San Francisco Bay artist Richard “Richie Rich” Serrell recorded “Side Show” back around 1990 with a group called “415.” In a copyright infringement suit that names Apple, NBC Universal, and Amblin Entertainment as defendants, plaintiff and I think 415 producer, Darell Jackson says that the track appears in an episode of Amazing Stories on Apple TV+; that his company JED Productions owns the rights to that track; and that he didn’t grant the rights to any such use.
“At no time has Plaintiff authorized the Amazing Stories Defendants to reproduce, distribute, perform, create derivative works based on, or otherwise exploit all or any portion of Side Show.”
From a musicologist standpoint, this isn’t particularly juicy. It would indeed appear to be true that episode two of Amazing Stories, “The Heat,” uses the track to accompany a street party that the main characters attend. (By the way, a “sideshow” is, according to Urban Dictionary, “an impromptu car show.”) In fact, the script has one character asking the other if she’s going to accompany her to “the sideshow” just shortly before the track plays.
So, this isn’t a matter of proving the track is in the production, and there’s not a lot for a forensic musicologist to consider here.

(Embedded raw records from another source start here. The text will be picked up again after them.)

/-- Starts a task that has passed its checks on its cores (R290 to R292, R138). -/
def State.startTask (s : State) (g i : Nat) (x : Graph) (cores : List Nat) (l : Loaded) (staging : Option (Nat × Nat)) : State :=
  let d := s.taskDesc x i
  let step := ((s.ctx x.ctx).bind Ctx.step).getD 0
  let s := match staging with
    | some (n, o) => s.modCluster n (fun q => { q with staging := some (g, i, o) })
    | none => s
  let grants := s.grantsFor d cores
  let s := grants.foldl (fun s e => s.own x.ctx e) s
  let s := s.modTask g i (fun t => { t with
    phase := .running, op := l.op, descs := l.m, succ := l.succ, cores := cores, widths := cores.map s.width, left := cores
    grants := grants, saves := [], interruptReq := false, step := step, dispatched := s.trh.dispatched })
  let j := s.jobOf g i
  let mapped := decide (tdKind d = 0)
  let s := s.modTask g i (fun t => { t with
    units := if mapped then j.dealTask s cores (cores.map s.width) else []
    dmaLeft := if mapped then j.dmaUnits s else [] })
  let s := (cores.mapIdx (fun e c => (e, c))).foldl (fun s e =>
    s.placeCore g i x.ctx step (!mapped) (ctEntry l.op e.1) e.2) s
  s.startCores cores

/-- Notes a dispatch: the count, the context served, the reservation that ends. -/
def State.noteDispatch (s : State) (x g i : Nat) : State :=
  { s with trh := { s.trh with
    dispatched := wrapAdd 48 s.trh.dispatched 1
    rr := x
    reserved := s.trh.reserved.filter (fun r => !decide (r.2.1 = g ∧ r.2.2 = i)) } }

/-- The update table is checked when the first task of its graph is dispatched (R263). -/
def State.updateChecks (s : State) (x : Graph) : Ld State :=
  if x.tasks.any (fun t => decide (t.2.phase ≠ .idle ∧ t.2.phase ≠ .window ∧ t.2.phase ≠ .spilled)) then pure s
  else s.openUpdates x

/-- What a failed check does: the task fails, or the context is suspended with the read reported (R224). -/
def State.loadFails (s : State) (g i x : Nat) (e : LdErr) : State :=
  match e with
  | .code c => s.failTask g i c
  | .acc (.miss va) => s.suspend x va false
  | .acc a => (s.noteAcc (agentOf x) a).failTask g i a.code

/-- The cores and the staging cluster that a checked task can have now: none where it lacks some (R171, R291, R292). A staged copy runs
on the eligible cores of one cluster. -/
def State.placeFor (s : State) (g i : Nat) (x : Graph) (l : Loaded) : Option (List Nat × Option (Nat × Nat)) :=
  let d := s.taskDesc x i
  let free := s.freeCores x g i
  let some_ (cores : List Nat) (n : Nat) : Bool :=
    decide (n ≠ 0) && decide (cores.length = n) && !s.grantsClash x.ctx (s.grantsFor d cores)
  if tdKind d = 2 then some ([], none)
  else if decide (tdKind d = 0) && s.copyStaged l.op l.m then
    (range 36).findSome? (fun k =>
      let here (c : Nat) : Bool := decide (clusterOf c = k)
      let n := min (tdCores d) ((s.eligible x i).filter here).length
      let cores := (free.filter here).take n
      if some_ cores n then (s.stagingPlace k).map (fun o => (cores, some (k, o))) else none)
  else
    let n := s.coresWanted x i
    if some_ (free.take n) n then some (free.take n, none) else none

/-- Whether every write of a task is complete (R295 step 1). -/
def State.writesDone (s : State) (g i : Nat) : Bool :=
  let t := s.taskOf g i
  t.cores.all (fun c => (s.core c).quiet)
    && !s.nxp.ops.any (fun o => match o.owner with
      | .task g' i' => decide (g' = g ∧ i' = i)
      | .core c _ => t.cores.contains c && decide (o.packet.op ≠ 1)
      | _ => false)
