-- ==== Sys2Proof/Machine/Fabric.lean ====
section
/-! DEFINITION. Nunex transactions (R358 to R371): packets received, their checks and answers; operations of this device that
end, are resent, or fail; bulk copies. -/

namespace Sys2Proof.Machine

/-! ## Video streams, which read their sources from other devices too (R384, R400) -/

/-- The engine of a stream handle: numbers 0 to 255 belong to P0, 256 to 511 to P1 (log 50). -/
def engineOf (handle : Nat) : Nat := handle / 256

/-- A stream. -/
def State.stream (s : State) (h : Nat) : Option IStream := mfind (s.engine (engineOf h)).streams h
/-- Replaces a stream. -/
def State.setStream' (s : State) (h : Nat) (x : IStream) : State :=
  s.modEngine (engineOf h) (fun e => { e with streams := mput e.streams h x })
/-- Changes a stream. -/
def State.modStream (s : State) (h : Nat) (f : IStream → IStream) : State :=
  match s.stream h with
  | some x => s.setStream' h (f x)
  | none => s

/-- An ingest event (R401). -/
def State.ingestEvent (s : State) (x : IStream) (h code n : Nat) : State :=
  s.event x.ctx code (toBytes 4 h ++ toBytes 8 n)

/-- A stream's reads of other devices end with nobody waiting for them. -/
def State.orphanReads (s : State) (h : Nat) : State :=
  { s with nxp := { s.nxp with ops := s.nxp.ops.map (fun (o : Op) => if o.owner = .ingest h then { o with owner := .nobody } else o) } }

/-- A stream stops producing with an event (R400). -/
def State.stopStream (s : State) (h code : Nat) : State :=
  match s.stream h with
  | some x =>
    if x.stopped then s
    else ((s.orphanReads h).setStream' h { x with stopped := true, clip := none, fetch := none }).ingestEvent x h code x.next
  | none => s

/-- A READ of a stream's source is answered (R384). -/
def Fetch.take (f : Fetch) (a : Nat) (bs : List Byte) : Fetch :=
  { f with data := mput f.data a bs, waits := f.waits.map (· - 1) }

/-! ## The end of an operation at its sender (R305, R362, R365) -/

/-- The instruction a core stands at. -/
def State.insnOf (s : State) (c : Nat) : W64 := (s.core c).prog.getD (s.core c).live.pc 0

/-- The instruction of a core that a read of a unit of another device serves: the earliest unfinished one that loads from the unit, else
the one it stands at (R133). -/
def State.readerOf (s : State) (c key : Nat) : Nat × W64 :=
  let k := s.core c
  match (s.reachesOf c [] k.live.pendings).find? (fun e =>
      !storesOf e.1.insn && reachMeets e.2 [(key + tmBase, 256)]) with
  | some e => (e.1.pc, e.1.word)
  | none => (k.live.pc, s.insnOf c)

/-- Cores of a cluster whose reads merged with one of another device that is answered get its data; they ask again where it brings none
(R194). -/
def State.answerFar (s : State) (c key mask : Nat) (data : Option (List Byte)) : State :=
  match (s.core c).task with
  | none => s
  | some t =>
    (range 18).foldl (fun (s : State) j =>
      let d := 18 * clusterOf c + j
      let mine (q : Req) : Bool := q.load && q.merged && decide (q.scope = 2 ∧ q.unit = key) && covers mask q.mask
      let m := (s.core d).ramb
      if (s.core d).task.map (fun t => (t.graph, t.task)) = some (t.graph, t.task) ∧ m.reqs.any mine then
        let got := match data with
          | some bs => if m.reqs.any (fun q => mine q && !q.void) then [(⟨key, key, mask, bs⟩ : LqEntry)] else []
          | none => []
        (s.modRamb d (fun m => { m with reqs := m.reqs.filter (fun q => !mine q), lq := m.lq ++ got })).goOn d
      else s) s

/-- The bytes that a read of another device brought, at their places in the unit. -/
def Op.unitData (o : Op) (data : List Byte) : List Byte :=
  slice (List.replicate (o.packet.addr % 256) 0 ++ slice data 0 o.packet.length) 0 256
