/-! ## Heartbeats and membership (R375, R376) -/

/-- A manager that sees a higher term than its own stops acting and becomes the standby; a member takes the term. -/
def State.seeTerm (s : State) (term : Nat) : State :=
  if s.nxp.term < term then
    { s with nxp := { s.nxp with
      term := term, mgr := if s.nxp.mgr = 2 then 1 else s.nxp.mgr, changes := if s.nxp.mgr = 2 then [] else s.nxp.changes } }
  else s

/-- The other manager of the hall, which has stopped acting, is the standby, and copies what this one holds: the members, the pairing, the
commits and the open barrier steps (R375). -/
def State.newStandby (s : State) : State :=
  let s : State := { s with nxp := { s.nxp with standby := true } }
  let s := s.nxp.members.foldl (fun (s : State) e =>
    s.sendManager s.other 8 { s.msg with ident := e.1, epoch := e.2.epoch, state := e.2.state, dies := e.2.dies, role := 4 }) s
  let s := s.sendManager s.other 8 { s.msg with role := 3, ident := s.across, state := b2n (!s.nxp.pair) }
  let s := s.nxp.recorded.foldl (fun (s : State) c =>
    if c.1 = s.nxp.hall then s.sendManager s.other 8 { s.msg with job := c.2.1, step := c.2.2, role := 6 } else s) s
  s.nxp.ready.foldl (fun (s : State) r =>
    s.sendManager s.other 8 { s.msg with job := r.job, step := r.step, members := r.members, ident := r.from_, role := 5 }) s

/-- HEARTBEAT (R375, R378): a member's port-die states are taken; the other hall's manager shows the pair intact. -/
def execHeartbeat (m : MgrMsg) (s : State) : Out State :=
  if s.power.stopped || decide (s.nxp.device = 0x7FFF) then .next s
  else if m.src / 32768 ≠ s.nxp.hall then
    if s.active ∧ s.nxp.pair = false then .next (s.changePair true) else .next s
  else
    let isMgr := decide (0x7FFC ≤ m.src % 32768 ∧ m.src % 32768 < 0x7FFF)
    if isMgr then
      if s.active && !s.nxp.standby && decide (m.src = s.other ∧ m.term = s.nxp.term) then .next s.newStandby
      else .next (s.seeTerm m.term)
    else
      match mfind s.nxp.members m.src with
      | some r =>
        if s.active ∧ r.dies ≠ m.dies then
          .next ({ s with nxp := { s.nxp with members := mput s.nxp.members m.src { r with dies := m.dies } } }.announce
            s.nxp.standby m.src [] none)
        else .next s
      | none => .next s

/-- HEARTBEAT_TIMER (R375, R378). -/
def execHeartbeatTimer (s : State) : Out State :=
  if s.power.stopped || decide (s.nxp.device = 0x7FFF) then .next s
  else
    let k : MgrMsg := { s.msg with dies := s.nxp.diesLost }
    if s.active then
      let s := s.toMembers 3 k
      let s := if s.nxp.standby then s.sendManager s.other 3 k else s
      .next (s.sendManager s.across 3 k)
    else .next (s.sendManager s.manager 3 k)

/-- The standby is lost: what waits for it is acted on. -/
def State.loseStandby (s : State) : State :=
  let l := s.nxp.changes
  let s : State := { s with nxp := { s.nxp with
    standby := false, changes := [], commits := s.nxp.commits.map (fun (c : CommitRec) => { c with standbyAck := true }) } }
  (l.foldl State.act s).sendCommits

/-- MEMBER_FAILED (R375, R376, Table 12.9). -/
def execMemberFailed (ident : Nat) (s : State) : Out State :=
  let id := ident + 32768 * s.nxp.hall
  match mfind s.nxp.members id with
  | none => .next s
  | some m =>
    if s.power.stopped || !s.active || decide (m.state ≠ 0) then .next s
    else
      let s : State := { s with nxp := { s.nxp with members := mput s.nxp.members id { m with state := 1 } } }
      let s := s.abandonFor id
      let spare := if m.spare ∨ 0x7FFC ≤ ident then none
        else s.nxp.members.find? (fun e => e.2.spare && decide (e.2.state = 0))
      match spare with
      | none =>
        let s := if 0x7FFC ≤ ident then s.loseStandby else s
        .next (s.announce s.nxp.standby id [] (some (5, 0, id)))
      | some (sid, sp) =>
        let e := (m.epoch + 1) % 65536
        let s : State := { s with nxp := { s.nxp with
          members := mput (mput s.nxp.members sid { sp with state := 2 }) id ⟨e, sp.dies, 0, false⟩, epochs := mput s.nxp.epochs id e } }
        .next ((s.announce s.nxp.standby sid [] none).announce s.nxp.standby id [(sid, 2, { s.msg with ident := id, epoch := e })] (some (4, 0, id)))

/-- MANAGER_SILENCE (R375): the standby becomes active with term + 1 and announces it. -/
def execManagerSilence (s : State) : Out State :=
  if s.power.stopped || decide (s.nxp.mgr ≠ 1) then .next s
  else
    let s : State := { s with nxp := { s.nxp with mgr := 2, term := wrapAdd 32 s.nxp.term 1, standby := false } }
    .next ((s.toMembers 9 s.msg).fabricChange 6 0 s.me)

/-- TAKEOVER (R375). -/
def execTakeover (m : MgrMsg) (s : State) : Out State :=
  if s.power.stopped || decide (m.term ≤ s.nxp.term) then .next s else .next ((s.seeTerm m.term).fabricChange 6 0 m.src)

/-- MEMBERSHIP (R371, R374, R376, R378): a member takes the record, fails its operations to an old epoch and tells its host what changed, also
of a record it had not; one of the other hall's manager tells of the pairing; the manager takes a member's leave. -/
def execMembership (m : MgrMsg) (s : State) : Out State :=
  if s.power.stopped || decide (m.term < s.nxp.term) then .next s
  else if m.ident % 32768 = 0x7FFE then .next (if s.active then s else s.fabricChange (if m.state = 0 then 8 else 7) 0 m.ident)
  else if s.active then
    match mfind s.nxp.members m.ident with
    | some r =>
      if m.state ≠ 2 then .next s
      else
        let s : State := { s with nxp := { s.nxp with members := mput s.nxp.members m.ident { r with state := 2 } } }
        .next ((s.abandonFor m.ident).announce s.nxp.standby m.ident [] none)
    | none => .next s
  else
    let old := mfind s.nxp.members m.ident
    let fails := decide (m.state ≠ 0) || ((old.map (fun r => decide (r.epoch ≠ m.epoch))).getD false)
    let s := (s.seeTerm m.term)
    let s : State := { s with nxp := { s.nxp with
      members := mput s.nxp.members m.ident
        ⟨m.epoch, m.dies, m.state, decide (0x4000 ≤ m.ident % 32768 ∧ m.ident % 32768 < 0x7FFC)⟩ } }
    let s := if fails then s.failOps (fun o => decide (o.packet.dst = m.ident)) 0x501 else s
    let changed (e d : Nat) : State :=
      if m.state = 1 then s.fabricChange 5 0 m.ident
      else if m.state = 0 ∧ e ≠ m.epoch then s.fabricChange 4 0 m.ident
      else if d ≠ m.dies then s.fabricChange 3 (if bit m.dies 0 then 0 else 1) m.ident
      else s
    .next (match old with
      | some r => if r.state = 2 then changed m.epoch m.dies else changed r.epoch r.dies
      | none => changed 1 0)
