/-- What stops the first waiting feed: a miss suspends the context, and the feed goes on after RESUME; another failure stops the stream
and ends the feed (R400). -/
def State.feedStops (s : State) (h : Nat) (x : IStream) (f : Feed) (a : Acc) (store : Bool) : State :=
  let t := s.ingestFails h x.ctx a store
  match a with
  | .miss _ => t
  | _ => t.dropFeed h f 0x904

/-- The first waiting feed's references are read and checked whole (R387); the answer says whether it is still the first. -/
def State.checkFeed (s : State) (h : Nat) (x : IStream) (f : Feed) : State × Bool :=
  if f.checked then (s, true)
  else
    match s.readG (x.who h) f.segment (32 * f.count) with
    | .stop a => (s.feedStops h x f a false, false)
    | .data bs =>
      if (chunks 32 bs).all (clipRefOk (bit (cgControl x.cfg) 3)) then
        (s.modStream h (fun x => { x with feeds := { f with checked := true } :: x.feeds.drop 1 }), true)
      else (s.dropFeed h f 0x102, false)

/-- Copies references into the list area from a list position on; the access that stops it, if one does. -/
def State.putRefs (s : State) (h : Nat) (x : IStream) (pos : Nat) (bs : List Byte) : State × Option Acc :=
  ((chunks 32 bs).mapIdx (fun k b => (k, b))).foldl (fun (r : State × Option Acc) e =>
    match r.2 with
    | some _ => r
    | none => r.1.write (x.who h) (x.entry (pos + e.1)) e.2) (s, none)

/-- Checks and copies what fits of the first waiting feed; one that is copied whole replies (R387). `fuel` bounds the feeds. -/
def State.pump (s : State) (h : Nat) : Nat → State
  | 0 => s
  | k + 1 =>
    match s.stream h with
    | none => s
    | some x =>
      match x.feeds with
      | [] => s
      | f :: _ =>
        match s.checkFeed h x f with
        | (s, false) => if s.ctxSuspended x.ctx then s else s.pump h k
        | (s, true) =>
          let f : Feed := { f with checked := true }
          let n := min f.count (cgCap x.cfg - x.inList)
          if n = 0 then s
          else
            match s.readG (x.who h) f.segment (32 * n) with
            | .stop a => s.feedStops h x f a false
            | .data bs =>
              match s.putRefs h x (x.origin + x.fed) bs with
              | (s, some a) => s.feedStops h x f a true
              | (s, none) =>
                let s := s.modStream h (fun x => { x with fed := x.fed + n })
                if n = f.count then
                  ((s.modStream h (fun x => { x with final := x.final || f.final })).dropFeed h f 0).pump h k
                else s.modStream h (fun x => { x with
                  feeds := { f with segment := f.segment + 32 * n, count := f.count - n } :: x.feeds.drop 1 })

/-- INGEST_FEED (R387): a segment that breaks Table 13.2 is rejected whole. -/
def execIngestFeed (h : Cmd) (handle : Nat) (final : Bool) (segment count : Nat) (s : State) : Out State :=
  s.command h 0x21 (fun p =>
      decide (field p 8 2 = handle ∧ bit (field p 0xA 1) 0 = final ∧ field p 0x10 8 = segment ∧ field p 0x18 4 = count)) (fun s =>
    match s.stream handle with
    | none => s.finish h 0x21 0x102 []
    | some x =>
      if x.ctx ≠ h.ctx ∨ count = 0 ∨ 2 ^ 20 < count ∨ x.final ∨ x.feeds.any Feed.final then s.finish h 0x21 0x102 []
      else
        (s.modStream handle (fun x => { x with feeds := x.feeds ++ [⟨h, final, segment, count, false⟩] })).pump handle
          (x.feeds.length + 1))

/-! ## The shuffle (R393) -/

/-- The hash of R393. -/
def shuffleHash (seed w i : Nat) : Nat := (srOut seed (w % 2 ^ 32) (w / 2 ^ 32 % 2 ^ 32) i).toNat

/-- The swaps of R393 from place `i` down to 1. -/
def shuffle (seed w : Nat) : Nat → List Nat → List Nat
  | 0, p => p
  | i + 1, p =>
    let j := shuffleHash seed w (i + 1) * (i + 2) / 2 ^ 32
    let a := nth 0 p (i + 1); let b := nth 0 p j
    shuffle seed w i (upd (upd p (i + 1) (fun _ => b)) j (fun _ => a))

/-- The list position of clip `n`; none where it does not exist or its window is not fed (R393). -/
def IStream.position (x : IStream) (n : Nat) : Option Nat :=
  let w := cgW x.cfg
  let win := n / w; let first := win * w
  let have_ := x.origin + x.fed - first
  let size := if x.final then min w have_ else w
  if size ≤ n % w ∨ have_ < size then none
  else some (first + nth 0 (shuffle (field x.cfg 0x10 8) win (size - 1) (range size)) (n % w))

/-! ## Decoding in turn (R381, R386, R396, R399) -/

/-- Whether an AU entry keeps its layout (R10, R384). -/
def auOk (e : List Byte) : Bool := decide (1 ≤ field e 8 4 ∧ field e 8 4 ≤ 2 ^ 24) && zeroed e 12 4

/-- Whether the addresses of a clip's source are PCIe addresses (Table 13.2). -/
def hostSource (r : List Byte) : Bool := bit (field r 0x14 4) 0

/-- The units of other devices in ranges of global addresses, each for one READ (R358, R384; log 24). -/
def State.farUnits (s : State) (l : List (Nat × Nat)) : List (Nat × Nat) :=
  l.flatMap (fun p => if s.isHere p.1 then [] else (units (localOf p.1) p.2).map (fun q => (p.1 - localOf p.1 + q.1, q.2)))

/-- Sends the READs for what a source asks of other devices (R384): the state, how many wait, or the code with which one cannot be
sent. -/
def State.askSource (s : State) (h : Nat) (x : IStream) (f : Fetch) : State × Nat × Nat :=
  (if hostSource f.ref then [] else s.farUnits f.ranges).foldl (fun (r : State × Nat × Nat) e =>
    if r.2.2 ≠ 0 then r
    else
      let q := r.1.request (.ingest h) (engineOf h) x.ctx 1 (deviceOf e.1) e.2 (localOf e.1) false []
      (q.1, r.2.1 + 1, q.2)) (s, 0, 0)

/-- The bytes of one range of a source: this device's memory, what has come of another device's, or host memory, whose bytes and whose
answer are free (R384, R400; log 24). -/
def State.sourceBytes (s : State) (h : Nat) (x : IStream) (f : Fetch) (p : Nat × Nat) : Except Acc (List Byte) :=
  if hostSource f.ref then
    if Config.sourceFails s.tick p.1 then .error (.fail 0x904) else .ok ((range p.2).map (fun k => Config.remoteByte s.tick (p.1 + k)))
  else if s.isHere p.1 then
    match s.readG (x.who h) p.1 p.2 with
    | .data bs => .ok bs
    | .stop e => .error e
  else .ok ((s.farUnits [p]).flatMap (fun q => mget [] f.data q.1))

Instead, rather like the Justin Timberlake and will.i.am situation around “Damn Girl,” this will evidently be a dispute about who has the rights to the track in the first place.
Side Show appeared on a 1989 album called ’41Fivin’ by 415. Again, Darrell Jackson claims his company, JED Productions, owns the rights, and the complaint describes defendants Nakamiche Muzic Publishing as “falsely representing to the Amazing Stories (other) defendants that the NAKAMICHE DEFENDANTS own the copyrights in Side Show.”
Here’s Side Show if you’d like to hear it.
Let me do a bit of a sideshow myself now. Say you buy a bike from a guy on the sidewalk. If the seller has a shifty look about him, you might consider the possibility that he just found the bike unlocked a few blocks away, right? What’s your obligation? Then consider, you’re a show producer or music supervisor with Amblin Entertainment looking for a track called SideShow to put in your production. You clear the rights with the people who the ASCAP database says hold them. What lengths can you be expected to go to ensure you’ve secured sync rights to “Side Show” from someone with free and clear standing to assign them? If there’s any unsettled dispute about that standing, what obligation does the licensor have to disclose it?
And there’s another element here…
Here’s a “SideShow” track with over 3 million views on YouTube and some big name bay area DJ’s and producers involved.
Okay, so right off the bad, while it doesn’t appear to sample 415’s track, it has a similar motif in its beat.
But 415’s SideShow is one of lots of records to sample “Sunshine,” by Earth, Wind & Fire and that’s where that motif originates.
So whomever owns the rights to 415’s Sideshow, did they clear the Earth Wind and Fire sample in the first place, such that they can license it to a TV show?
Anyway…
Apple’s deep pockets are getting sued right along with familiar NBCUniversal and Amblin Entertainment, but really this looks much more to be an ongoing matter between a couple of production companies, the aforementioned plaintiff JED Productions, and Nakamiche Music.
Will be very interesting to keep an eye on how this goes.